● **Data**
-- ==== Sys2Proof/Machine/Slots.lean ====
section
/-! DEFINITION. The slot waveforms (spec/40_slot_engine.md R135 to R137, R139): length, level in each tick, sample tick. -/

namespace Sys2Proof.Machine

/-- `L_SLOT = 60 + T_REC` (R139). -/
def slotTicks (p : Params) : Nat := 60 + p.tRec

/-- `L_BYTE = 8 * L_SLOT` (R139). -/
def byteTicks (p : Params) : Nat := 8 * slotTicks p

/-- Ticks of a slot (R135 to R137). -/
def SlotKind.length (p : Params) : SlotKind → Nat
  | .rst => 960
  | .w0 => slotTicks p
  | .w1 => slotTicks p
  | .rd => slotTicks p

/-- Whether OWM drives the line low in tick k of a slot (R135 to R137). -/
def SlotKind.drivesLow (kd : SlotKind) (k : Nat) : Bool :=
  match kd with
  | .rst => k < 480
  | .w0 => k < 60
  | .w1 => k == 0
  | .rd => k == 0

/-- Whether the line is sampled in tick k of a slot (R135 to R137). -/
def SlotKind.samplesAt (kd : SlotKind) (k : Nat) : Bool :=
  match kd with
  | .rst => k == 540
  | .w0 => false
  | .w1 => false
  | .rd => k == 15

/-- The write slot that carries a bit (R115). -/
def writeSlot (b : Bool) : SlotKind := if b then .w1 else .w0

/-- The slot stream of a byte, bit 0 first (R88, R116, R172). -/
def byteSlots (x : Byte) : List SlotKind := (List.range 8).map fun i => writeSlot (x.getLsbD i)

/-- The levels OWM puts on its output in the ticks of a slot; true = driven low (R135 to R137). -/
def SlotKind.wave (p : Params) (kd : SlotKind) : List Bool := (List.range (kd.length p)).map kd.drivesLow

end Sys2Proof.Machine
end

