-- ==== Sys2Proof/Machine/Step.lean ====
section
/-! DEFINITION. One step of OWM: the next event of the total order of spec/20_memory.md R100. OWM fetches nothing (R104); a command comes as a host write to CMD. -/

namespace Sys2Proof.Machine

/-- The next event of the order, or a tick of the engine when none is announced (R100: while BUSY = 1 the engine
takes a tick eventually). DESIGN CHOICE, notes/assumptions/4.md. -/
def step (s : State) : Host.Outcome State Fault Refusal :=
  match s.pending with
  | [] => runEvent .tick s
  | e :: rest => runEvent e { s with pending := rest }

/-- The machine whose next event is the host's write of this word to CMD (notes/assumptions/6.md). -/
def State.withFetchWord (s : State) (nbits w : Nat) : State := placeCommand nbits w s

/-- n engine ticks in a row, with no host step between. -/
def runTicks : Nat → State → Host.Outcome State Fault Refusal
  | 0, s => .next s
  | n + 1, s =>
    match engineTick s with
    | .next t => runTicks n t
    | .fault r => .fault r
    | .refused r => .refused r

/-- What OWM drives on the line in the next n ticks, first to last; true = low (R138, R259). -/
def lineTrace : Nat → State → List Bool
  | 0, _ => []
  | n + 1, s =>
    s.tickLow ::
      match engineTick s with
      | .next t => lineTrace n t
      | .fault _ => []
      | .refused _ => []

end Sys2Proof.Machine
end

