-- ==== Sys2Proof/Laws/MicroSteps.lean ====
section
/-! SUPPORT. The run of one micro-step: the state between two slots of a command, what a slot of each kind delivers, and the runs of whole bytes. -/

namespace Sys2Proof.Machine

/-! ### Between two slots of a command -/

/-- The data a command carries from slot to slot. -/
structure Progress where
  sr : Byte
  nbit : Nat
  nbyte : Nat
  buf : BitVec 64
  pres : Bool
  presValid : Bool
  pollE : Nat
  pollHit : Bool

/-- s is between two slots of micro-step n of command i, c samples after b, with nothing else of b changed but the
engine. -/
structure Stands (b : State) (i : Instr) (n c : Nat) (e : Progress) (s : State) : Prop where
  regs : s.regs = b.regs
  params : s.params = b.params
  pending : s.pending = b.pending
  rdata : s.rdata = b.rdata
  levels : s.levels = b.levels.drop c
  draws : s.draws = b.draws + c
  op : s.engine.op = some i
  seq : s.engine.seq = .pos n
  slot : s.engine.slot = none
  sr : s.engine.sr = e.sr
  nbit : s.engine.nbit = e.nbit
  nbyte : s.engine.nbyte = e.nbyte
  buf : s.engine.buf = e.buf
  pres : s.engine.pres = e.pres
  presValid : s.engine.presValid = e.presValid
  pollE : s.engine.pollE = e.pollE
  pollHit : s.engine.pollHit = e.pollHit

/-- The data at the start of a command (R132). -/
def Progress.start (pres : Bool) : Progress := ⟨0, 0, 0, 0, pres, false, 0, false⟩

theorem accept_stands (b : State) (i : Instr) :
    Stands (b.accept i) i 0 0 (Progress.start b.engine.pres) (b.accept i) := by
  constructor <;> rfl

section

variable {b s : State} {i : Instr} {n c : Nat} {e : Progress} {m : MicroStep}

theorem Stands.busy (h : Stands b i n c e s) (hb : b.busy = true) : s.busy = true := by
  unfold State.busy at *; rw [h.regs]; exact hb

theorem Stands.current (h : Stands b i n c e s) (hm : (program b.params b.regs i)[n]? = some m) :
    s.currentStep = some m := by
  simp only [State.currentStep, h.op, h.seq, h.params, h.regs, hm]

theorem Stands.lineLevel (h : Stands b i n c e s) : s.lineLevel = b.levelAt c := by
  unfold State.lineLevel State.levelAt
  rw [h.levels, h.draws, List.getD_eq_getElem?_getD, ← List.head?_drop]
  cases hd : b.levels.drop c <;> simp

theorem no_timeout_outside_poll {m : MicroStep} {s : State} (h : m ≠ .poll) : s.pollTimesOut m = false := by
  have : (m == MicroStep.poll) = false := by simpa using h
  simp [State.pollTimesOut, this]

/-! ### One slot -/

/-- One more bit (R172, R173). -/
def Progress.countBit (e : Progress) : Progress :=
  if e.nbit + 1 = 8 then { e with nbit := 0, nbyte := e.nbyte + 1 } else { e with nbit := e.nbit + 1 }

/-- The byte the shift register holds when the next slot of a sending byte starts (R172). -/
def Progress.loaded (x : Byte) (e : Progress) : Byte := if e.nbit = 0 then x else e.sr

/-- A sent bit (R172). -/
def Progress.sent (x : Byte) (e : Progress) : Progress := ({ e with sr := e.loaded x >>> 1 } : Progress).countBit

/-- A received bit (R173). -/
def Progress.got (l : Bool) (e : Progress) : Progress :=
  ({ e with buf := setBit e.buf (8 * e.nbyte + e.nbit) l } : Progress).countBit

/-- A reset slot whose sample was l (R135). -/
def Progress.presence (l : Bool) (e : Progress) : Progress := { e with pres := !l, presValid := true }

/-- The end of a slot after its result is delivered: an error, the next micro-step, or the next slot (R138). -/
def State.afterDelivery (m : MicroStep) (v : State) : State :=
  if v.absenceRaised m then v.raise .absent else if v.stepFinished m then v.advance else v

/-- The number of samples in a slot. -/
def SlotKind.samples : SlotKind → Nat
  | .rst => 1
  | .w0 => 0
  | .w1 => 0
  | .rd => 1

theorem sampledBy_length (kd : SlotKind) (p : Params) : kd.sampledBy (kd.length p) = decide (kd.samples = 1) := by
  cases kd
  · rfl
  · rfl
  · rfl
  · have : 15 < 60 + p.tRec := by omega
    simp [SlotKind.sampledBy, SlotKind.length, SlotKind.samples, slotTicks, this]

/-- A whole slot of a micro-step other than POLL: u is the state whose slot result is delivered (R138). -/
theorem slot_to_delivery (h : Stands b i n c e s) (hb : b.busy = true) (he : e.pollE < 2 ^ 32)
    (hp : (program b.params b.regs i)[n]? = some m) (hnp : m ≠ .poll) :
    ∃ u kd, kd = (s.loadOperand m).nextSlot m ∧
      Stands b i n (c + kd.samples) { e with sr := (s.loadOperand m).engine.sr } u ∧
      (kd.samples = 1 → u.engine.sampled = b.levelAt c) ∧
      TicksTo (kd.length b.params) s ((u.deliver m).afterDelivery m) (kd.wave b.params) := by
  obtain ⟨y, kd, hy, hkd, hbeg⟩ := beginSlot_of_none (m := m) h.slot
  have hrun := slot_runs (kd := kd) (h.busy hb) (h.current hp) h.slot (by rw [hbeg])
    (by rw [h.pollE]; exact he) (fun j _ _ => no_timeout_outside_poll hnp)
  rw [h.params] at hrun
  have hlev : (s.beginSlot m).lineLevel = b.levelAt c := by rw [hbeg]; exact h.lineLevel
  have hnp' : (m == MicroStep.poll) = false := by simpa using hnp
  have hsb := sampledBy_length kd b.params
  refine ⟨_, kd, hkd, ?_, ?_, hrun⟩
  · rw [hy]
    by_cases hk : kd.samples = 1
    · rw [decide_eq_true hk] at hsb
      rw [hk]
      constructor <;> simp [slotAfter, hbeg, hsb, hnp, hnp', h.regs, h.params, h.pending, h.rdata, h.levels, h.draws, h.op, h.seq, h.nbit, h.nbyte, h.buf, h.pres, h.presValid, h.pollE, h.pollHit, Nat.add_assoc]
    · have hk0 : kd.samples = 0 := by cases kd <;> first | rfl | exact absurd rfl hk
      rw [decide_eq_false hk] at hsb
      rw [hk0]
      constructor <;> simp [slotAfter, hbeg, hsb, hnp, hnp', h.regs, h.params, h.pending, h.rdata, h.levels, h.draws, h.op, h.seq, h.nbit, h.nbyte, h.buf, h.pres, h.presValid, h.pollE, h.pollHit]
  · intro hk
    rw [decide_eq_true hk] at hsb
    simp [slotAfter, hsb, hlev]

theorem countBit_stands (h : Stands b i n c e s) : Stands b i n c e.countBit s.countBit := by
  unfold State.countBit Progress.countBit
  rw [h.nbit, h.nbyte]
  split
  · exact ⟨h.regs, h.params, h.pending, h.rdata, h.levels, h.draws, h.op, h.seq, h.slot, h.sr, rfl, rfl, h.buf, h.pres, h.presValid, h.pollE, h.pollHit⟩
  · exact ⟨h.regs, h.params, h.pending, h.rdata, h.levels, h.draws, h.op, h.seq, h.slot, h.sr, rfl, h.nbyte, h.buf, h.pres, h.presValid, h.pollE, h.pollHit⟩

theorem shiftOut_stands (h : Stands b i n c e s) :
    Stands b i n c ({ e with sr := e.sr >>> 1 } : Progress).countBit s.shiftOut := by
  refine countBit_stands (s := { s with engine := { s.engine with sr := s.engine.sr >>> 1 } }) ?_
  exact ⟨h.regs, h.params, h.pending, h.rdata, h.levels, h.draws, h.op, h.seq, h.slot, by simp [h.sr], h.nbit, h.nbyte, h.buf, h.pres, h.presValid, h.pollE, h.pollHit⟩

theorem shiftIn_stands (h : Stands b i n c e s) : Stands b i n c (e.got s.engine.sampled) s.shiftIn := by
  refine countBit_stands (s := { s with engine := { s.engine with buf := setBit s.engine.buf (8 * s.engine.nbyte + s.engine.nbit) s.engine.sampled } }) ?_
  exact ⟨h.regs, h.params, h.pending, h.rdata, h.levels, h.draws, h.op, h.seq, h.slot, h.sr, h.nbit, h.nbyte, by simp [h.buf, h.nbyte, h.nbit], h.pres, h.presValid, h.pollE, h.pollHit⟩

/-- A sending slot: the low bit of the loaded byte goes out (R172). -/
theorem send_slot {x : Byte} (h : Stands b i n c e s) (hb : b.busy = true) (he : e.pollE < 2 ^ 32)
    (hp : (program b.params b.regs i)[n]? = some m)
    (hm : m = .wb x ∨ (m = .addrs ∧ addrsByte b.params b.regs e.nbyte = x)) :
    ∃ v, Stands b i n c (e.sent x) v ∧
      TicksTo (slotTicks b.params) s (if v.stepFinished m then v.advance else v)
        ((writeSlot ((e.loaded x).getLsbD 0)).wave b.params) := by
  have hload : (s.loadOperand m).engine.sr = e.loaded x ∧ (s.loadOperand m).nextSlot m = writeSlot ((e.loaded x).getLsbD 0) := by
    rcases hm with rfl | ⟨rfl, hx⟩
    · simp only [State.loadOperand, State.loadByte, State.nextSlot, Progress.loaded, h.nbit]
      split <;> simp [h.sr]
    · simp only [State.loadOperand, State.loadByte, State.nextSlot, Progress.loaded, h.nbit, h.nbyte, h.params, h.regs, hx]
      split <;> simp [h.sr]
  have hnp : m ≠ .poll := by rcases hm with rfl | ⟨rfl, -⟩ <;> simp
  obtain ⟨u, kd, hkd, hu, -, hrun⟩ := slot_to_delivery h hb he hp hnp
  rw [hload.2] at hkd
  subst hkd
  rw [hload.1] at hu
  have hlen : (writeSlot ((e.loaded x).getLsbD 0)).length b.params = slotTicks b.params ∧ (writeSlot ((e.loaded x).getLsbD 0)).samples = 0 := by
    unfold writeSlot; split <;> exact ⟨rfl, rfl⟩
  rw [hlen.1] at hrun
  rw [hlen.2] at hu
  have hdel : u.deliver m = u.shiftOut ∧ u.shiftOut.absenceRaised m = false := by
    rcases hm with rfl | ⟨rfl, -⟩ <;> exact ⟨rfl, rfl⟩
  rw [hdel.1] at hrun
  unfold State.afterDelivery at hrun
  rw [hdel.2, if_neg (by simp)] at hrun
  exact ⟨u.shiftOut, shiftOut_stands hu, hrun⟩

/-- A receiving slot of RB (R173). -/
theorem receive_slot {l : Nat} (h : Stands b i n c e s) (hb : b.busy = true) (he : e.pollE < 2 ^ 32)
    (hp : (program b.params b.regs i)[n]? = some (.rb l)) :
    ∃ v, Stands b i n (c + 1) (e.got (b.levelAt c)) v ∧
      TicksTo (slotTicks b.params) s (if v.stepFinished (.rb l) then v.advance else v) (SlotKind.rd.wave b.params) := by
  obtain ⟨u, kd, hkd, hu, hl, hrun⟩ := slot_to_delivery h hb he hp (by simp)
  have hkd' : kd = .rd := hkd
  subst hkd'
  have hu' : Stands b i n (c + 1) e u := by
    have : (s.loadOperand (.rb l)).engine.sr = e.sr := h.sr
    rw [this] at hu
    exact hu
  have := shiftIn_stands hu'
  rw [hl rfl] at this
  exact ⟨u.shiftIn, this, hrun⟩

/-- The one slot of WBIT (R133). -/
theorem wbit_slot {x : Bool} (h : Stands b i n c e s) (hb : b.busy = true) (he : e.pollE < 2 ^ 32)
    (hp : (program b.params b.regs i)[n]? = some (.wbit x)) :
    ∃ v, Stands b i n c e v ∧ TicksTo (slotTicks b.params) s v.advance ((writeSlot x).wave b.params) := by
  obtain ⟨u, kd, hkd, hu, -, hrun⟩ := slot_to_delivery h hb he hp (by simp)
  have hkd' : kd = writeSlot x := hkd
  subst hkd'
  have hlen : (writeSlot x).length b.params = slotTicks b.params ∧ (writeSlot x).samples = 0 := by
    unfold writeSlot; split <;> exact ⟨rfl, rfl⟩
  have hsr : (s.loadOperand (.wbit x)).engine.sr = e.sr := h.sr
  rw [hsr, hlen.2] at hu
  rw [hlen.1] at hrun
  exact ⟨u, hu, hrun⟩

/-- The one slot of RBIT (R133). -/
theorem rbit_slot (h : Stands b i n c e s) (hb : b.busy = true) (he : e.pollE < 2 ^ 32)
    (hp : (program b.params b.regs i)[n]? = some .rbit) :
    ∃ v, Stands b i n (c + 1) { e with buf := setBit e.buf 0 (b.levelAt c) } v ∧
      TicksTo (slotTicks b.params) s v.advance (SlotKind.rd.wave b.params) := by
  obtain ⟨u, kd, hkd, hu, hl, hrun⟩ := slot_to_delivery h hb he hp (by simp)
  have hkd' : kd = .rd := hkd
  subst hkd'
  have hsr : (s.loadOperand .rbit).engine.sr = e.sr := h.sr
  rw [hsr] at hu
  refine ⟨_, ?_, hrun⟩
  exact ⟨hu.regs, hu.params, hu.pending, hu.rdata, hu.levels, hu.draws, hu.op, hu.seq, hu.slot, hu.sr, hu.nbit, hu.nbyte, by simp [State.deliver, hu.buf, hl rfl], hu.pres, hu.presValid, hu.pollE, hu.pollHit⟩

theorem takePresence_stands (h : Stands b i n c e s) :
    Stands b i n c (e.presence s.engine.sampled) s.takePresence :=
  ⟨h.regs, h.params, h.pending, h.rdata, h.levels, h.draws, h.op, h.seq, h.slot, h.sr, h.nbit, h.nbyte, h.buf, rfl, rfl, h.pollE, h.pollHit⟩

/-- The one slot of RSTP (R133, R135). -/
theorem rstp_slot (h : Stands b i n c e s) (hb : b.busy = true) (he : e.pollE < 2 ^ 32)
    (hp : (program b.params b.regs i)[n]? = some .rstp) :
    ∃ v, Stands b i n (c + 1) (e.presence (b.levelAt c)) v ∧
      TicksTo 960 s v.advance (SlotKind.rst.wave b.params) := by
  obtain ⟨u, kd, hkd, hu, hl, hrun⟩ := slot_to_delivery h hb he hp (by simp)
  have hkd' : kd = .rst := hkd
  subst hkd'
  have hsr : (s.loadOperand .rstp).engine.sr = e.sr := h.sr
  rw [hsr] at hu
  have := takePresence_stands hu
  rw [hl rfl] at this
  exact ⟨_, this, hrun⟩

● **Assigned task**
"Whether the line" marks the last line to print; print everything from the first line of the data through that line, unchanged, and nothing more.

● **Answer box**
-- ==== Sys2Proof/Machine/Slots.lean ====
section
/-! DEFINITION. The slot waveforms (spec/40_slot_engine.md R135 to R137, R139): length, level in each tick, sample tick. -/

namespace Sys2Proof.Machine

/-- `L_SLOT = 60 + T_REC` (R139). -/
def slotTicks (p : Params) : Nat := 60 + p.tRec

/-- `L_BYTE = 8 * L_SLOT` (R139). -/
def byteTicks (p : Params) : Nat := 8 * slotTicks p

/-- Ticks of a slot (R135 to R137). -/
def SlotKind.length (p : Params) : SlotKind → Nat
  | .rst => 960
  | .w0 => slotTicks p
  | .w1 => slotTicks p
  | .rd => slotTicks p

/-- Whether OWM drives the line low in tick k of a slot (R135 to R137). -/
def SlotKind.drivesLow (kd : SlotKind) (k : Nat) : Bool :=
  match kd with
  | .rst => k < 480
  | .w0 => k < 60
  | .w1 => k == 0
  | .rd => k == 0

/-- Whether the line is sampled in tick k of a slot (R135 to R137). -/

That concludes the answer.